# Data to examine:
⟨
-- ==== Sys2Proof/Machine/Memory.lean ====
section
/-! DEFINITION. The memory array M (20_memory.md R200): the cells that differ from their reset contents, by
strictly rising address, so that equal memories are equal lists. -/

namespace Sys2Proof.Machine

/-- Addresses and their bytes, strictly rising, none equal to its reset contents (log 7). -/
abbrev Memory := List Host.Cell

/-- MEM_SIZE (00_scope.md R5, R200). -/
abbrev memSize : Nat := 4096

/-- The byte of cell `a`: an unlisted cell reads as its reset contents. -/
def Memory.get (c : Config) : Memory → Nat → Byte
  | [], a => c.resetByte a
  | (b, v) :: m, a => if b = a then v else Memory.get c m a

/-- The list without an entry for cell `a`. -/
def Memory.drop (a : Nat) : Memory → Memory
  | [] => []
  | (b, v) :: m => if b = a then Memory.drop a m else (b, v) :: Memory.drop a m

/-- The list with the entry `(a, v)` at its place. -/
def Memory.insert (a : Nat) (v : Byte) : Memory → Memory
  | [] => [(a, v)]
  | (b, w) :: m =>
    if a < b then (a, v) :: (b, w) :: m
    else if b = a then (a, v) :: m
    else (b, w) :: Memory.insert a v m

/-- Write `v` to cell `a`, keeping the canonical form: a byte equal to the reset contents is not listed. -/
def Memory.set (c : Config) (m : Memory) (a : Nat) (v : Byte) : Memory :=
  if v = c.resetByte a then Memory.drop a m else Memory.insert a v m

/-- The canonical form: strictly rising addresses, each a cell of M, none listed with its reset contents. -/
abbrev Memory.wf (c : Config) (m : Memory) : Prop :=
  m.Pairwise (fun p q => p.1 < q.1) ∧ ∀ p ∈ m, p.1 < memSize ∧ p.2 ≠ c.resetByte p.1

end Sys2Proof.Machine
end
⟩
# What you are asked to do:
The lines from the top of the data above down to the line containing "contents (log 7). -/" are to be copied exactly; no other line should appear.

# Written answer:
-- ==== Sys2Proof/Machine/Memory.lean ====
section
/-! DEFINITION. The memory array M (20_memory.md R200): the cells that differ from their reset contents, by
strictly rising address, so that equal memories are equal lists. -/

namespace Sys2Proof.Machine

/-- Addresses and their bytes, strictly rising, none equal to its reset contents (log 7). -/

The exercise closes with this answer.